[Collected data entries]
/-- PEER_DATA (R357). -/
def execPeerData (t port : Nat) (d : Datagram) (s : State) : Host.Outcome State Fault Refusal := .next (peerArrive (atMt s t) port d)

/-- PEER_LANDED (R358). -/
def execPeerLanded (t port : Nat) (d : Datagram) (s : State) : Host.Outcome State Fault Refusal := .next (peerArrive (atMt s t) port d)

/-- PEER_LEAF (R359). -/
def execPeerLeaf (t port : Nat) (d : Datagram) (s : State) : Host.Outcome State Fault Refusal := .next (peerArrive (atMt s t) port d)

/-- PEER_RESULT (R359). -/
def execPeerResult (t port : Nat) (d : Datagram) (s : State) : Host.Outcome State Fault Refusal := .next (peerArrive (atMt s t) port d)

/-- ROUND_ABORT (R361). -/
def execRoundAbort (t port : Nat) (d : Datagram) (s : State) : Host.Outcome State Fault Refusal := .next (peerArrive (atMt s t) port d)

/-- PEER_FORWARD (R352). -/
def execPeerForward (t port : Nat) (d : Datagram) (s : State) : Host.Outcome State Fault Refusal := .next (peerArrive (atMt s t) port d)

/-- The reason and RESOURCE of a unit whose write a destination refused (R357, R407). -/
def nackWhy (reason detail : Nat) : Why :=
  if reason = 1 then (reasonDescInvalid, resNone) else if reason = 6 then (reasonPageAbsent, resPage detail)
  else (reasonHwFault, resModule)

/-- A NACK at its source (R357): the writing unit is discarded; for another rank it goes on. -/
def actPeerNack (s : State) (body : List Byte) : State :=
  let who := leAt body 8 4
  let src := who / 256 % 256
  if src ≠ s.peers.rank then
    match nextHop s src with
    | none => s
    | some q => sendSeq s (.peer q) q 0x61 body false none
  else
    match s.peers.out.find? fun o => o.dst == who % 256 && o.pseq == leAt body 0 4 with
    | none => s
    | some o =>
      let w := nackWhy (leAt body 5 1) (leAt body 16 8)
      let s := { s with peers := { s.peers with out := s.peers.out.filter fun x => x != o } }
      addCause s o.ref.wu w.1 w.2

/-- PEER_NACK (R357). -/
def execPeerNack (t port : Nat) (d : Datagram) (s : State) : Host.Outcome State Fault Refusal :=
  match receive (atMt s t) (.peer port) d 0x61 true false with
  | (s, .drop) => .next s
  | (s, .act se body) => .next (sendAck (actPeerNack s body) (.peer port) se.num)

/-- The listed rank that a round still waits for: the lowest position that no value held here covers. -/
def missingRank (s : State) (w : Nat) : Nat :=
  let ranks := winRanks (getWin s w)
  let rd := getRound s w
  ((numsFrom 0 ranks.length).zip ranks).findSome? (fun e =>
    if e.2 != s.peers.rank && !(rd.vals.any fun v => decide (v.lo ≤ e.1) && decide (e.1 < v.hi)) then some e.2 else none)
    |>.getD s.peers.rank

/-- ROUND_TIMEOUT (R361): CFG_PEER_RED_WAIT after the first contribution. -/
def execRoundTimeout (t window : Nat) (s : State) : Host.Outcome State Fault Refusal :=
  let s := atMt s t
  match (tblFind s.peers.rounds window).bind (·.first) with
  | none => .next s
  | some m => if m + cfgPeerRedWait s ≤ now s then .next (abandonRound s window (missingRank s window) true) else .next s

/-- What counter a discarded peer frame raises (R346, R463): 1 length, 2 check sequence, 3 address, VLAN, EtherType or
PAUSE. -/
def peerVerdict (s : State) (f : FrameInfo) (dstRank : Nat) : Nat :=
  if f.len < 64 ∨ 9216 < f.len then 1
  else if !f.fcsGood then 2
  else if f.pause || f.vlan.isSome || f.etherType != 0x88B5 || f.dst != 0 || dstRank != s.peers.rank then 3
  else 0
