/-! ## Drains (R101) -/

/-- A drained value with the wide buffer's entry in front (R101, R106, R109). -/
def wideAdd (first : Bool) (w : LeafVal × Bool) (v : LeafVal × Bool) : LeafVal × Bool :=
  if first then v else (leafCombine false w.1 v.1, w.2 || v.2)

/-- Whether a leaf stands at a sticky limit (R106, R107). -/
def leafLimit : LeafVal → Bool
  | .i64 v => v == i64Max || v == i64Min
  | _ => false

/-- DRAIN_DONE (R97, R101): only pass or last pass to the output path, others to the wide buffer. -/
def execDrainDone (t l : Nat) (s : State) : Host.Outcome State Fault Refusal :=
  let s := atMt s t
  let p := physOf s l
  let c := getClu s p
  match c.drain with
  | none => .next s
  | some dr =>
    let s := modClu s p fun c => { c with drain := none, wide := [] }
    match findRun s dr.ref with
    | none => .next s
    | some d =>
      let vals := ((numsFrom 0 dr.acc.length).zip dr.acc).map fun e =>
        wideAdd (dr.pass == 0) (nth (.i64 0, false) c.wide e.1) (widen d.isInt dr.shift e.2, nth false dr.bad e.1)
      let s := if vals.any fun v => leafLimit v.1 then modRun s d.ref fun y => { y with satPersist := true } else s
      if dr.last then
        .next (ticketValues s d l dr.tk ((dr.live.zip vals).map fun e => if e.1 then some e.2.1 else none) (vals.map (·.2)))
      else .next (modClu s p fun c => { c with wide := vals })

/-! ## Checkpoints (R88, R90) -/

/-- RESIDUE_CHECKPOINT (R88, R92, R399): each unsaturated integer entry is compared with its residue entry. The operand is
an entry that an upset of the surroundings changed, with the bits it flipped. -/
def execResidueCheckpoint (t l : Nat) (upset : Option (Nat × F32)) (s : State) : Host.Outcome State Fault Refusal :=
  let s := atMt s t
  let p := physOf s l
  match (getClu s p).running with
  | none => .next s
  | some x =>
    match findRun s x.ref with
    | none => .next s
    | some d =>
      if !d.isInt then .next s
      else
        let fill := match upset with
          | none => x.fill
          | some (i, m) => modAt x.fill i fun a => { a with v := a.v ^^^ m }
        if fill.all residueOk then .next (modClu s p fun c => { c with running := some { x with fill := fill } })
        else .next (declareFailed s p 0x03)

/-- CHECKSUM_CHECKPOINT (R90, R92, R399): floating accumulators against the checksum lanes; `fails` is the outcome that the
surroundings' upset of an accumulator or lane brings about, since a fault-free tile never fails. -/
def execChecksumCheckpoint (t l : Nat) (fails : Bool) (s : State) : Host.Outcome State Fault Refusal :=
  let s := atMt s t
  let p := physOf s l
  match (getClu s p).running with
  | none => .next s
  | some x =>
    match findRun s x.ref with
    | none => .next s
    | some d => if !d.isInt && fails then .next (declareFailed s p 0x04) else .next s

/-! ## Trees (R122, R123, R227) -/

/-- Two children of a node combined, left then right (R123). -/
def combineEntries (isMax : Bool) (a b : TreeEntry) : TreeEntry :=
  { tile := a.tile, lo := a.lo, hi := b.hi,
    vals := (a.vals.zip b.vals).map fun e => match e.1, e.2 with
      | some x, some y => some (leafCombine isMax x y)
      | _, _ => none,
    bad := (a.bad.zip b.bad).map fun e => e.1 || e.2 }
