-- ==== Sys2Proof/Certificates/Slice0/Obligations.lean ====
section
/-! DEFINITION. The statements for the provers: what each family of commands does, over every state and operands that
meet the hypotheses. Each docstring says what is stated; OBLIGATIONS.json names what it rests on. -/

open Sys2Proof Sys2Proof.Machine Sys2Proof.Safety

/-- For every command c and state s, a step of s with c at the front of its queue of pending commands is exec of c on
s with the rest of the queue. With nothing pending a step answers the same state. The queue and its idling are the
model's own choice (log 1). -/
def Obligations.StepTakesFrontCommand : Prop :=
  (∀ (c : Instr) (rest : List Instr) (s : State), step { s with pending := c :: rest } = exec c { s with pending := rest }) ∧ (∀ s : State, s.pending = [] → step s = .next s)

/-- For every command and every state, exec answers a next state: no command ends in a fault or a refusal. The queue
of pending commands is the same before and after. That a command whose event cannot happen there only lets time pass
is the model's choice (log 2). -/
def Obligations.EveryCommandAnswers : Prop :=
  ∀ c s, ∃ u, exec c s = .next u ∧ u.pending = s.pending

/-- For every command c that answers a next state u from s, every part of the state outside mayWrite c is the same in
u as in s with Module Time brought forward to the command's time. The parts are the queue, control and start, flash,
the clock, the host port, the dispatcher, the Reins, the Paddock, the clusters, HBM, power, faults, the peer ports,
security, the meter, the monitor, and the count of free values read. -/
def Obligations.CommandFrames : Prop :=
  ∀ c s u, exec c s = .next u → SameBut (mayWrite c) (atMt s (timeOf c)) u

/-- If service memory, its parity, both flash slots, the configuration block in force and every scratchpad list their
bytes at strictly rising addresses with no byte equal to what an unlisted address reads as, then they do so after
every step that answers a next state. The canonical form is the model's (logs 5, 11, 12). -/
def Obligations.MemoryWfKept : Prop :=
  ∀ s u, MemoryWf s → step s = .next u → MemoryWf u

/-- At reset every memory has its canonical form, the module is STARTING, no host session is open and the bridle is
vacant, no unit is in flight, the window table and every Paddock queue are empty, every counter and barrier is 0,
service memory reads 0, and a spare cluster is OFF while every other one is ASLEEP. The values that the spec gives
only for READY are taken at reset as the model's choice (log 4). -/
def Obligations.ResetState : Prop :=
  MemoryWf State.reset ∧ State.reset.pending = [] ∧ State.reset.ctl.modState = .starting ∧ State.reset.host.sessions = [] ∧
  State.reset.host.owner = none ∧ State.reset.disp.units = [] ∧ State.reset.peers.windows = [] ∧
  (∀ n, getCtr State.reset n = { value := 0, epoch := 0 }) ∧ (∀ b, getBar State.reset b = { gen := 0, parties := 0, arrivals := [] }) ∧
  (∀ p q, pdkItems State.reset p q = []) ∧ (∀ a, cellGet State.reset.hbm.data a = 0) ∧
  (∀ p, (getClu State.reset p).power = if p % 17 = 16 then .off else .asleep)

/-- A PTP message keeps its offset and posts an event above 1,000 ns; loss and recovery of PTP move between locked and
holdover, each with its event; at step 8 of the start PTP_LOCK sets Module Time once and makes the module READY. A
supply from 40 V to under 44 V sets the low mark and posts the event, its end clears it; outside 40 V to 58 V, or
without its reference clock, the module powers down and loses its sessions, work, memory and queues but keeps its
flash; a restored supply brings the control state back to that of reset. -/
def Obligations.ClockAndSupply : Prop :=
  (∀ s t off, linkUp s .host = true → s.clock.ptp = 1 → Answers (.ptpMessage t off) s fun u =>
    u.clock = { mt := max (now s) t, ptp := 1, offsetNs := off } ∧
    (isReady s = true → 1000 < off.natAbs → Room s 1 → Posted s u [{ code := 0x0030, params := [ofSigned 64 off] }]) ∧
    (off.natAbs ≤ 1000 → u.pdk = s.pdk)) ∧
  (∀ s t, s.clock.ptp = 1 → Answers (.ptpLoss t) s fun u =>
    u.clock = { s.clock with mt := max (now s) t, ptp := 2 } ∧
    (Room s 1 → Posted s u [{ code := 0x0031, params := [0] }])) ∧
  (∀ s t, s.clock.ptp = 2 → linkUp s .host = true → Answers (.ptpRecovery t) s fun u =>
    u.clock = { s.clock with mt := max (now s) t, ptp := 1 } ∧
    (Room s 1 → Posted s u [{ code := 0x0031, params := [1] }])) ∧
  (∀ s t ptp, s.ctl.modState = .starting → s.ctl.step = 8 → linkUp s .host = true → Answers (.ptpLock t ptp) s fun u =>
    u.clock = { s.clock with mt := ptp, ptp := 1 } ∧ u.ctl = { s.ctl with modState := .ready, step := 9 }) ∧
  (∀ s t mv, isReady s = true → 40000 ≤ mv → mv < 44000 → Answers (.supplyLow t mv) s fun u =>
    u.pwr = { s.pwr with supplyMv := mv, low := true } ∧
    (Room s 1 → Posted s u [{ code := 0x0023, params := [mv] }])) ∧
  (∀ s t mv, isReady s = true → s.pwr.low = true → 44000 ≤ mv → mv ≤ 56000 → Answers (.supplyLowEnd t mv) s fun u =>
    u.pwr = { s.pwr with supplyMv := mv, low := false } ∧
    (Room s 1 → Posted s u [{ code := 0x0023, fin := true, params := [mv] }])) ∧
  (∀ s t mv, mv < 40000 ∨ 58000 < mv → Answers (.supplyOutOfRange t mv) s fun u =>
    u.ctl.down = true ∧ u.ctl.powered = false ∧ u.ctl.modState = .starting ∧ u.disp = State.reset.disp ∧ u.pdk = State.reset.pdk ∧
    u.reins = State.reset.reins ∧ u.hbm = State.reset.hbm ∧ u.clu = State.reset.clu ∧ u.host.sessions = [] ∧
    u.host.owner = none ∧ u.host.sent = s.host.sent ∧ u.flash.slotA = s.flash.slotA ∧ u.flash.slotB = s.flash.slotB ∧
    u.flash.image = s.flash.image ∧ u.flash.repair = s.flash.repair ∧ u.flash.retired = s.flash.retired) ∧
  (∀ s t, s.ctl.powered = true → Answers (.referenceClockFail t) s fun u =>
    u.ctl.down = true ∧ u.ctl.powered = false ∧ u.disp = State.reset.disp ∧ u.pdk = State.reset.pdk ∧ u.host.sent = s.host.sent) ∧
  (∀ s t mv, s.ctl.down = true → 44000 ≤ mv → mv ≤ 56000 → Answers (.supplyRestored t mv) s fun u =>
    u.ctl = State.reset.ctl ∧ u.clock = State.reset.clock ∧ u.pwr = { s.pwr with supplyMv := mv } ∧ u.flash = s.flash)

/-- A frame shorter than 64 or longer than 9,216 bytes, with a bad check sequence, or not for the module's address or
VLAN is counted in the matching drop counter and changes nothing else of the port. Requests for the module's own
addresses are answered while fewer than 10,000 answers were sent in the last second. An ARP reply puts its sender in
front of a next-hop table of at most 256 entries; an entry 60 s old may be refreshed by a request. -/
def Obligations.HostLinkFrames : Prop :=
  (∀ s t f, linkUp s .host = true →
    ((f.len < 64 ∨ 9216 < f.len) → Answers (.hostFrameDiscard t f false) s fun u =>
      u.host = { s.host with ctr := { s.host.ctr with dropLen := cap32 (s.host.ctr.dropLen + 1) } }) ∧
    (64 ≤ f.len → f.len ≤ 9216 → f.fcsGood = false → Answers (.hostFrameDiscard t f false) s fun u =>
      u.host = { s.host with ctr := { s.host.ctr with dropFcs := cap32 (s.host.ctr.dropFcs + 1) } }) ∧
    (64 ≤ f.len → f.len ≤ 9216 → f.fcsGood = true →
      (f.dst = 3 ∨ f.pause = true ∨ (cfgHostVlan s = 0 ∧ f.vlan.isSome = true) ∨ (cfgHostVlan s ≠ 0 ∧ f.vlan ≠ some (cfgHostVlan s))) →
      Answers (.hostFrameDiscard t f false) s fun u =>
        u.host = { s.host with ctr := { s.host.ctr with dropAddr := cap32 (s.host.ctr.dropAddr + 1) } })) ∧
  (∀ s t sip smac, linkUp s .host = true → ipv4On s = true → replyAllowed (atMt s t) = true →
    Answers (.arpRequest t (cfgIpv4 s) sip smac) s fun u =>
      u.host = { s.host with
        sent := .arpReply (now u) (cfgIpv4 s) sip smac :: s.host.sent
        replyTimes := now u :: s.host.replyTimes.filter (fun x => decide (now u < x + 2500000000))
        ctr := { s.host.ctr with rxFrames := cap32 (s.host.ctr.rxFrames + 1), txFrames := cap32 (s.host.ctr.txFrames + 1) } }) ∧
  (∀ s t target sip smac, linkUp s .host = true → ipv6On s = true → (target = cfgIpv6 s ∨ target = linkLocal s) →
    replyAllowed (atMt s t) = true → Answers (.neighborSolicitation t target sip smac) s fun u =>
      u.host = { s.host with
        sent := .neighborAdvert (now u) target (sip ++ smac) :: s.host.sent
        replyTimes := now u :: s.host.replyTimes.filter (fun x => decide (now u < x + 2500000000))
        ctr := { s.host.ctr with rxFrames := cap32 (s.host.ctr.rxFrames + 1), txFrames := cap32 (s.host.ctr.txFrames + 1) } }) ∧
  (∀ s t dst src l, linkUp s .host = true → ownIp s dst = true → replyAllowed (atMt s t) = true →
    Answers (.echoRequest t dst src l) s fun u =>
      u.host = { s.host with
        sent := .echoReply (now u) dst src l :: s.host.sent
        replyTimes := now u :: s.host.replyTimes.filter (fun x => decide (now u < x + 2500000000))
        ctr := { s.host.ctr with rxFrames := cap32 (s.host.ctr.rxFrames + 1), txFrames := cap32 (s.host.ctr.txFrames + 1) } }) ∧
  (∀ s t ip mac, linkUp s .host = true → Answers (.arpReply t ip mac) s fun u =>
      u.host = { s.host with
        nextHops := (ip, mac, now u) :: (s.host.nextHops.filter fun e => e.1 != ip).take 255
        ctr := { s.host.ctr with rxFrames := cap32 (s.host.ctr.rxFrames + 1) } }) ∧
  (∀ s t ip mac m, linkUp s .host = true → s.host.nextHops.find? (fun e => e.1 == ip) = some (ip, mac, m) →
    m + 150000000000 ≤ max (now s) t → Answers (.nextHopRefresh t ip) s fun u =>
      u.host = { s.host with
        sent := .arpRequest (now u) ip :: s.host.sent
        ctr := { s.host.ctr with txFrames := cap32 (s.host.ctr.txFrames + 1) } })
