-- ==== Sys2Proof/Laws/KeepsUnits.lean ====
section
/-! SUPPORT. What the dispatcher, the tickets and their outputs, the requests and the streams keep: the queue, and the canonical form of every memory. -/

set_option linter.unusedTactic false
set_option linter.unreachableTactic false

namespace Sys2Proof.Laws

open Sys2Proof.Machine Sys2Proof.Safety

theorem sendPeer_keeps {z : State} {M : List Part} {s : State} {b : PeerBody} (hz : Keeps M z s) (hhost : Part.host ∈ M) (hpeers : Part.peers ∈ M) (hmeter : Part.meter ∈ M) : Keeps M z (sendPeer s b) := by
  unfold sendPeer
  repeat'
    first
      | with_reducible assumption
      | (with_reducible apply sendSeq_keeps)
      | dsimp only
      | split

theorem takePseq_fst_keeps {z : State} {M : List Part} {s : State} {dst : Nat} (hz : Keeps M z s) (hpeers : Part.peers ∈ M) : Keeps M z (takePseq s dst).1 := by
  unfold takePseq
  repeat'
    first
      | with_reducible assumption
      | dsimp only
      | split
      | (with_reducible refine Keeps.putPeers ?_ hpeers)

theorem takePseq_keeps {z t' : State} {v' : Nat} {M : List Part} {s : State} {dst : Nat} (e' : takePseq s dst = (t', v')) (hz : Keeps M z s) (hpeers : Part.peers ∈ M) : Keeps M z t' := by
  have k' := takePseq_fst_keeps (s := s) (dst := dst) hz hpeers
  rw [e'] at k'
  exact k'

theorem sendPeerData_fst_keeps {z : State} {M : List Part} {s : State} {kind : Nat} {w : Nat} {dst : Nat} {lo : Nat} {hi : Nat} {gen : Nat} {off : Nat} {l : List (Byte × Bool)} (hz : Keeps M z s) (hhost : Part.host ∈ M) (hpeers : Part.peers ∈ M) (hmeter : Part.meter ∈ M) : Keeps M z (sendPeerData s kind w dst lo hi gen off l).1 := by
  unfold sendPeerData
  repeat'
    first
      | with_reducible assumption
      | (with_reducible apply sendPeer_keeps)
      | (with_reducible apply takePseq_fst_keeps)
      | (with_reducible refine takePseq_keeps (by assumption) ?_ ?_)
      | dsimp only
      | split

theorem sendPeerData_keeps {z t' : State} {v' : Nat} {M : List Part} {s : State} {kind : Nat} {w : Nat} {dst : Nat} {lo : Nat} {hi : Nat} {gen : Nat} {off : Nat} {l : List (Byte × Bool)} (e' : sendPeerData s kind w dst lo hi gen off l = (t', v')) (hz : Keeps M z s) (hhost : Part.host ∈ M) (hpeers : Part.peers ∈ M) (hmeter : Part.meter ∈ M) : Keeps M z t' := by
  have k' := sendPeerData_fst_keeps (s := s) (kind := kind) (w := w) (dst := dst) (lo := lo) (hi := hi) (gen := gen) (off := off) (l := l) hz hhost hpeers hmeter
  rw [e'] at k'
  exact k'

theorem sendDataTo_keeps {z : State} {M : List Part} {s : State} {w : Nat} {dst : Nat} {off : Nat} {l : List (Byte × Bool)} {r : DescRef} (hz : Keeps M z s) (hhost : Part.host ∈ M) (hdisp : Part.disp ∈ M) (hpeers : Part.peers ∈ M) (hmeter : Part.meter ∈ M) : Keeps M z (sendDataTo s w dst off l r) := by
  unfold sendDataTo
  repeat'
    first
      | with_reducible assumption
      | (with_reducible apply addCause_keeps)
      | (with_reducible apply modRun_keeps)
      | (with_reducible apply sendPeerData_fst_keeps)
      | (with_reducible refine sendPeerData_keeps (by assumption) ?_ ?_ ?_ ?_)
      | (with_reducible refine Keeps.foldl ?_ ?_)
      | intro _
      | dsimp only
      | split
      | (with_reducible refine Keeps.putPeers ?_ hpeers)

theorem setRound_keeps {z : State} {M : List Part} {s : State} {w : Nat} {r : Round} (hz : Keeps M z s) (hpeers : Part.peers ∈ M) : Keeps M z (setRound s w r) := by
  unfold setRound
  repeat'
    first
      | with_reducible assumption
      | dsimp only
      | split
      | (with_reducible refine Keeps.putPeers ?_ hpeers)

theorem sendLeaves_keeps {z : State} {M : List Part} {s : State} {w : Nat} {ranks : List Nat} {pos : Nat} {lo : Nat} {hi : Nat} {gen : Nat} {l : List (Nat × LeafVal × Bool)} (hz : Keeps M z s) (hhost : Part.host ∈ M) (hpeers : Part.peers ∈ M) (hmeter : Part.meter ∈ M) : Keeps M z (sendLeaves s w ranks pos lo hi gen l) := by
  unfold sendLeaves
  repeat'
    first
      | with_reducible assumption
      | (with_reducible apply sendPeerData_fst_keeps)
      | (with_reducible refine sendPeerData_keeps (by assumption) ?_ ?_ ?_ ?_)
      | (with_reducible refine Keeps.foldl ?_ ?_)
      | intro _
      | dsimp only
      | split

theorem putResults_keeps {z : State} {M : List Part} {s : State} {w : Nat} {x : Window} {gen : Nat} {l : List (Nat × List Byte × Bool)} (hz : Keeps M z s) (hhost : Part.host ∈ M) (hhbm : Part.hbm ∈ M) (hpeers : Part.peers ∈ M) (hmeter : Part.meter ∈ M) : Keeps M z (putResults s w x gen l) := by
  unfold putResults
  repeat'
    first
      | with_reducible assumption
      | (with_reducible apply vWrite_keeps)
      | (with_reducible apply sendPeerData_fst_keeps)
      | (with_reducible refine sendPeerData_keeps (by assumption) ?_ ?_ ?_ ?_)
      | (with_reducible refine Keeps.foldl ?_ ?_)
      | intro _
      | dsimp only
      | split

theorem roundEmit_keeps {z : State} {M : List Part} {s : State} {w : Nat} {x : Window} {gen : Nat} {outs : List RoundOut} (hz : Keeps M z s) (hhost : Part.host ∈ M) (hhbm : Part.hbm ∈ M) (hpeers : Part.peers ∈ M) (hmeter : Part.meter ∈ M) : Keeps M z (roundEmit s w x gen outs) := by
  unfold roundEmit
  repeat'
    first
      | with_reducible assumption
      | (with_reducible apply sendLeaves_keeps)
      | (with_reducible apply putResults_keeps)
      | (with_reducible refine Keeps.foldl ?_ ?_)
      | intro _
      | dsimp only
      | split

theorem roundFeed_keeps {z : State} {M : List Part} {s : State} {w : Nat} {x : Window} {vs : List RoundVal} (hz : Keeps M z s) (hhost : Part.host ∈ M) (hhbm : Part.hbm ∈ M) (hpeers : Part.peers ∈ M) (hmeter : Part.meter ∈ M) : Keeps M z (roundFeed s w x vs) := by
  unfold roundFeed
  repeat'
    first
      | with_reducible assumption
      | (with_reducible apply roundEmit_keeps)
      | (with_reducible apply setRound_keeps)
      | dsimp only
      | split
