theorem startPrimrose_keeps {z : State} {M : List Part} {s : State} {i : StartInputs} (hz : Keeps M z s) (hctl : Part.ctl ∈ M) (hflash : Part.flash ∈ M) (hhost : Part.host ∈ M) (hreins : Part.reins ∈ M) (hclu : Part.clu ∈ M) (hhbm : Part.hbm ∈ M) (hpwr : Part.pwr ∈ M) (hflt : Part.flt ∈ M) (hpeers : Part.peers ∈ M) (hfree : Part.free ∈ M) : Keeps M z (startPrimrose s i) := by
  unfold startPrimrose
  repeat'
    first
      | with_reducible assumption
      | (with_reducible apply startPeers_keeps)
      | (with_reducible apply startHost_keeps)
      | (with_reducible apply startStack_keeps)
      | (with_reducible apply startFrames_keeps)
      | (with_reducible apply applyRepair_keeps)
      | (with_reducible apply startRow_keeps)
      | (with_reducible apply startFigures_keeps)
      | (with_reducible apply startControl_keeps)
      | (with_reducible apply startClusters_keeps)
      | (with_reducible refine Keeps.foldl ?_ ?_)
      | intro _
      | dsimp only
      | split

theorem readyPower_keeps {z : State} {M : List Part} {s : State} (hz : Keeps M z s) (hpwr : Part.pwr ∈ M) : Keeps M z (readyPower s) := by
  unfold readyPower
  repeat'
    first
      | with_reducible assumption
      | (with_reducible apply modGroup_keeps)
      | (with_reducible refine Keeps.foldl ?_ ?_)
      | intro _
      | dsimp only
      | split
      | (with_reducible refine Keeps.putPwr ?_ hpwr)

theorem readyRemount_keeps {z : State} {M : List Part} {s : State} (hz : Keeps M z s) (hpdk : Part.pdk ∈ M) (hclu : Part.clu ∈ M) (hpwr : Part.pwr ∈ M) (hflt : Part.flt ∈ M) (hmeter : Part.meter ∈ M) : Keeps M z (readyRemount s) := by
  unfold readyRemount
  repeat'
    first
      | with_reducible assumption
      | (with_reducible apply startRemount_keeps)
      | (with_reducible apply capOpen_keeps)
      | (with_reducible apply makeAbsent_keeps)
      | (with_reducible refine Keeps.foldl ?_ ?_)
      | intro _
      | dsimp only
      | split

theorem enterReady_keeps {z : State} {M : List Part} {s : State} (hz : Keeps M z s) (hctl : Part.ctl ∈ M) (hhost : Part.host ∈ M) (hreins : Part.reins ∈ M) (hpdk : Part.pdk ∈ M) (hclu : Part.clu ∈ M) (hpwr : Part.pwr ∈ M) (hflt : Part.flt ∈ M) (hpeers : Part.peers ∈ M) (hmeter : Part.meter ∈ M) (hfree : Part.free ∈ M) : Keeps M z (enterReady s) := by
  unfold enterReady
  repeat'
    first
      | with_reducible assumption
      | (with_reducible apply postFault_keeps)
      | (with_reducible apply post_keeps)
      | (with_reducible apply modReins_keeps)
      | (with_reducible apply helloAll_keeps)
      | (with_reducible apply readyRemount_keeps)
      | (with_reducible apply readyPower_keeps)
      | (with_reducible refine Keeps.foldl ?_ ?_)
      | intro _
      | dsimp only
      | split
      | (with_reducible refine Keeps.putCtl ?_ rfl hctl)

theorem loadEnds_keeps {z : State} {M : List Part} {s : State} {result : Nat} {phase : Nat} (hz : Keeps M z s) (hctl : Part.ctl ∈ M) : Keeps M z (loadEnds s result phase) := by
  unfold loadEnds
  repeat'
    first
      | with_reducible assumption
      | dsimp only
      | split
      | (with_reducible refine Keeps.putCtl ?_ rfl hctl)

theorem loadWith_keeps {z : State} {M : List Part} {s : State} {q : Option (List Byte)} {f : List Byte → State} (hz : Keeps M z s) (hf : ∀ a, Keeps M z (f a)) (hctl : Part.ctl ∈ M) : Keeps M z (loadWith s q f) := by
  unfold loadWith
  repeat'
    first
      | with_reducible assumption
      | (with_reducible apply loadEnds_keeps)
      | (with_reducible apply hf)
      | dsimp only
      | split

Assigned task:
Look above for the line containing "low := true" and the line containing "((f.len < 64". Transcribe both, with the lines between them, exactly.

Response for this exercise:
    u.pwr = { s.pwr with supplyMv := mv, low := true } ∧
    (Room s 1 → Posted s u [{ code := 0x0023, params := [mv] }])) ∧
  (∀ s t mv, isReady s = true → s.pwr.low = true → 44000 ≤ mv → mv ≤ 56000 → Answers (.supplyLowEnd t mv) s fun u =>
    u.pwr = { s.pwr with supplyMv := mv, low := false } ∧
    (Room s 1 → Posted s u [{ code := 0x0023, fin := true, params := [mv] }])) ∧
  (∀ s t mv, mv < 40000 ∨ 58000 < mv → Answers (.supplyOutOfRange t mv) s fun u =>
    u.ctl.down = true ∧ u.ctl.powered = false ∧ u.ctl.modState = .starting ∧ u.disp = State.reset.disp ∧ u.pdk = State.reset.pdk ∧
    u.reins = State.reset.reins ∧ u.hbm = State.reset.hbm ∧ u.clu = State.reset.clu ∧ u.host.sessions = [] ∧
    u.host.owner = none ∧ u.host.sent = s.host.sent ∧ u.flash.slotA = s.flash.slotA ∧ u.flash.slotB = s.flash.slotB ∧
    u.flash.image = s.flash.image ∧ u.flash.repair = s.flash.repair ∧ u.flash.retired = s.flash.retired) ∧
  (∀ s t, s.ctl.powered = true → Answers (.referenceClockFail t) s fun u =>
    u.ctl.down = true ∧ u.ctl.powered = false ∧ u.disp = State.reset.disp ∧ u.pdk = State.reset.pdk ∧ u.host.sent = s.host.sent) ∧
  (∀ s t mv, s.ctl.down = true → 44000 ≤ mv → mv ≤ 56000 → Answers (.supplyRestored t mv) s fun u =>
    u.ctl = State.reset.ctl ∧ u.clock = State.reset.clock ∧ u.pwr = { s.pwr with supplyMv := mv } ∧ u.flash = s.flash)

/-- A frame shorter than 64 or longer than 9,216 bytes, with a bad check sequence, or not for the module's address or
VLAN is counted in the matching drop counter and changes nothing else of the port. Requests for the module's own
addresses are answered while fewer than 10,000 answers were sent in the last second. An ARP reply puts its sender in
front of a next-hop table of at most 256 entries; an entry 60 s old may be refreshed by a request. -/
def Obligations.HostLinkFrames : Prop :=
  (∀ s t f, linkUp s .host = true →
    ((f.len < 64 ∨ 9216 < f.len) → Answers (.hostFrameDiscard t f false) s fun u =>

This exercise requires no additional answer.